Input records below:

/-- The interlocks of R146. -/
def State.vReady (s : State) (x : VForm) : Bool :=
  let u := s.here.vec
  !(u.flight.any fun f => f.conflicts x) && (!x.readsState || decide (u.lastRet ≠ s.ccount) || decide (u.retiredN = 0)) &&
  (!x.divider || decide (u.divTill ≤ s.ccount)) && (!x.expo || s.here.att.exp.isNone)

/-- Whether every slice a word names is within its range and of the lane width (R145). -/
def State.slicesOk (s : State) (x : VForm) : Bool :=
  let u := s.here.vec
  let i := bitsOf u.tix 0 8
  (x.srcs ++ x.dst.toList).all fun c => match tileOfCode c with
    | none => true
    | some t =>
      let g := u.cfgOf t
      decide (cfgW g = laneW u.ty) && decide (i < if (c - 32) % 4 = 0 then cfgRows g else cfgCols g)

/-- The operand a code names, at issue (R63, R64). -/
def State.vOperand (s : State) (c : Nat) : Vec :=
  let u := s.here.vec
  if c < 32 then Tab.get 0 u.v c
  else if c < 64 then
    let t := (c - 32) / 4
    readTileSlice (Tab.get 0 u.tile t) (u.cfgOf t) ((c - 32) % 4) (bitsOf u.tix 0 8)
  else if c < 68 then (match (s.here.iqOf (c - 64)).front s.ccount with | some x => x.1 | none => 0)
  else 0

/-- The destination a code names (R63, R64). -/
def State.vDst (s : State) (c : Nat) : VDst :=
  if c < 32 then .vreg c else if c < 64 then .tileSlice ((c - 32) / 4) ((c - 32) % 4) (bitsOf s.here.vec.tix 0 8) else .none

/-- Numbers without repeats. -/
def nub (l : List Nat) : List Nat := l.foldl (fun a x => if a.contains x then a else a ++ [x]) []

/-- A V-word (R146): its operand codes and fields (R49), its interlocks, queues and tokens (R80); then, read as it issues, the type and the
slices it names (R145, R149), FP_TRAP (R36), and its issue; `body` gives its results, or none for ILLEGAL_OPERAND. -/
def vWord (s : State) (w p : BitVec 1) (x : VForm) (body : Option VRes) : Out :=
  let wc := if w = 1 then waitCodes 2 s.seq.wmask else []
  let pc := if p = 1 then postCodes 2 s.seq.pmask else []
  let iqs := nub ((x.srcs.filter fun c => decide (64 ≤ c) && decide (c < 68)).map (· - 64))
  let oq := match x.dst with | some c => if 68 ≤ c ∧ c < 72 then some (c - 68) else none | none => none
  if !s.canIssue then stall s
  else if !(x.dec && x.srcs.all srcCode && (match x.dst with | some c => dstCode c | none => true)) then .next s.badOperand
  else if !s.vReady x then stall s
  else if !(iqs.all (fun i => ((s.here.iqOf i).front s.ccount).isSome) && (match oq with | some i => (s.here.oqOf i).canPush 4 s.ccount | none => true) &&
      s.here.tokensVisible wc s.ccount && s.here.tokensFree pc s.ccount) then stall s
  else if !(x.ok && s.slicesOk x) then .next s.badOperand
  else match body with
  | none => .next s.badOperand
  | some r =>
    if r.flags &&& teOf s.seq.fcsr ≠ 0 then .next (s.raise 0x09 (r.flags.setWidth 64))
    else
      let now := s.ccount
      let cov := iqs.foldl (fun (a : Cover) i => match (s.here.iqOf i).front now with | some y => a.join y.2 | none => a) (s.here.tokenCover wc now)
      let dst := match x.dst, r.out with
        | some c, some o => (match s.vDst c with | .none => [] | d => [(d, o.1, o.2)])
        | _, _ => []
      let f : VFlight :=
        { word := s.word, due := now + x.lat - 1, dst := dst ++ r.dst, tile := r.tile, flags := r.flags, eb := r.eb
          oq := match oq, r.out with | some i, some o => some (i, o.1 &&& o.2) | _, _ => none
          post := if p = 1 then s.seq.pmask else 0, isRule := r.isRule, clr := r.clr, rshp := r.rshp, shape := r.shape }
      let names := (x.srcs ++ x.dst.toList).any fun c => (tileOfCode c).isSome
      .next ((s.modHere fun c =>
        let c := (c.popTokens wc now).reserveTokens pc
        let c := iqs.foldl (fun c i => c.setIq i ((c.iqOf i).pop now)) c
        let c := match oq with | some i => c.setOq i (c.oqOf i).reserve | none => c
        let u := c.vec
        let c := if x.expo then c.pushed 0x43 else c
        { c with vec := { u with
            flight := u.flight ++ [f], issuedN := u.issuedN + 1
            divTill := if x.divider then now + x.lat else u.divTill
            tix := if names then BitVec.ofNat 16 (bitsOf u.tix 8 8 * 256 + (bitsOf u.tix 0 8 + bitsOf u.tix 8 8) % 256) else u.tix } }).acquire cov).advance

End of Input records.

▶ [What you will do]
Write out all the data exactly.

▶ [Exercise response]
/-- The interlocks of R146. -/
def State.vReady (s : State) (x : VForm) : Bool :=
  let u := s.here.vec
  !(u.flight.any fun f => f.conflicts x) && (!x.readsState || decide (u.lastRet ≠ s.ccount) || decide (u.retiredN = 0)) &&
  (!x.divider || decide (u.divTill ≤ s.ccount)) && (!x.expo || s.here.att.exp.isNone)

/-- Whether every slice a word names is within its range and of the lane width (R145). -/
def State.slicesOk (s : State) (x : VForm) : Bool :=
  let u := s.here.vec
  let i := bitsOf u.tix 0 8
  (x.srcs ++ x.dst.toList).all fun c => match tileOfCode c with
    | none => true
    | some t =>
      let g := u.cfgOf t
      decide (cfgW g = laneW u.ty) && decide (i < if (c - 32) % 4 = 0 then cfgRows g else cfgCols g)

/-- The operand a code names, at issue (R63, R64). -/
def State.vOperand (s : State) (c : Nat) : Vec :=
  let u := s.here.vec
  if c < 32 then Tab.get 0 u.v c
  else if c < 64 then
    let t := (c - 32) / 4
    readTileSlice (Tab.get 0 u.tile t) (u.cfgOf t) ((c - 32) % 4) (bitsOf u.tix 0 8)
  else if c < 68 then (match (s.here.iqOf (c - 64)).front s.ccount with | some x => x.1 | none => 0)
  else 0

/-- The destination a code names (R63, R64). -/
def State.vDst (s : State) (c : Nat) : VDst :=
  if c < 32 then .vreg c else if c < 64 then .tileSlice ((c - 32) / 4) ((c - 32) % 4) (bitsOf s.here.vec.tix 0 8) else .none

/-- Numbers without repeats. -/
def nub (l : List Nat) : List Nat := l.foldl (fun a x => if a.contains x then a else a ++ [x]) []

/-- A V-word (R146): its operand codes and fields (R49), its interlocks, queues and tokens (R80); then, read as it issues, the type and the
slices it names (R145, R149), FP_TRAP (R36), and its issue; `body` gives its results, or none for ILLEGAL_OPERAND. -/
def vWord (s : State) (w p : BitVec 1) (x : VForm) (body : Option VRes) : Out :=
  let wc := if w = 1 then waitCodes 2 s.seq.wmask else []
  let pc := if p = 1 then postCodes 2 s.seq.pmask else []
  let iqs := nub ((x.srcs.filter fun c => decide (64 ≤ c) && decide (c < 68)).map (· - 64))
  let oq := match x.dst with | some c => if 68 ≤ c ∧ c < 72 then some (c - 68) else none | none => none
  if !s.canIssue then stall s
  else if !(x.dec && x.srcs.all srcCode && (match x.dst with | some c => dstCode c | none => true)) then .next s.badOperand
  else if !s.vReady x then stall s
  else if !(iqs.all (fun i => ((s.here.iqOf i).front s.ccount).isSome) && (match oq with | some i => (s.here.oqOf i).canPush 4 s.ccount | none => true) &&
      s.here.tokensVisible wc s.ccount && s.here.tokensFree pc s.ccount) then stall s
  else if !(x.ok && s.slicesOk x) then .next s.badOperand
  else match body with
  | none => .next s.badOperand
  | some r =>
    if r.flags &&& teOf s.seq.fcsr ≠ 0 then .next (s.raise 0x09 (r.flags.setWidth 64))
    else
      let now := s.ccount
      let cov := iqs.foldl (fun (a : Cover) i => match (s.here.iqOf i).front now with | some y => a.join y.2 | none => a) (s.here.tokenCover wc now)
      let dst := match x.dst, r.out with
        | some c, some o => (match s.vDst c with | .none => [] | d => [(d, o.1, o.2)])
        | _, _ => []
      let f : VFlight :=
        { word := s.word, due := now + x.lat - 1, dst := dst ++ r.dst, tile := r.tile, flags := r.flags, eb := r.eb
          oq := match oq, r.out with | some i, some o => some (i, o.1 &&& o.2) | _, _ => none
          post := if p = 1 then s.seq.pmask else 0, isRule := r.isRule, clr := r.clr, rshp := r.rshp, shape := r.shape }
      let names := (x.srcs ++ x.dst.toList).any fun c => (tileOfCode c).isSome
      .next ((s.modHere fun c =>
        let c := (c.popTokens wc now).reserveTokens pc
        let c := iqs.foldl (fun c i => c.setIq i ((c.iqOf i).pop now)) c
        let c := match oq with | some i => c.setOq i (c.oqOf i).reserve | none => c
        let u := c.vec
        let c := if x.expo then c.pushed 0x43 else c
        { c with vec := { u with
            flight := u.flight ++ [f], issuedN := u.issuedN + 1
            divTill := if x.divider then now + x.lat else u.divTill
            tix := if names then BitVec.ofNat 16 (bitsOf u.tix 8 8 * 256 + (bitsOf u.tix 0 8 + bitsOf u.tix 8 8) % 256) else u.tix } }).acquire cov).advance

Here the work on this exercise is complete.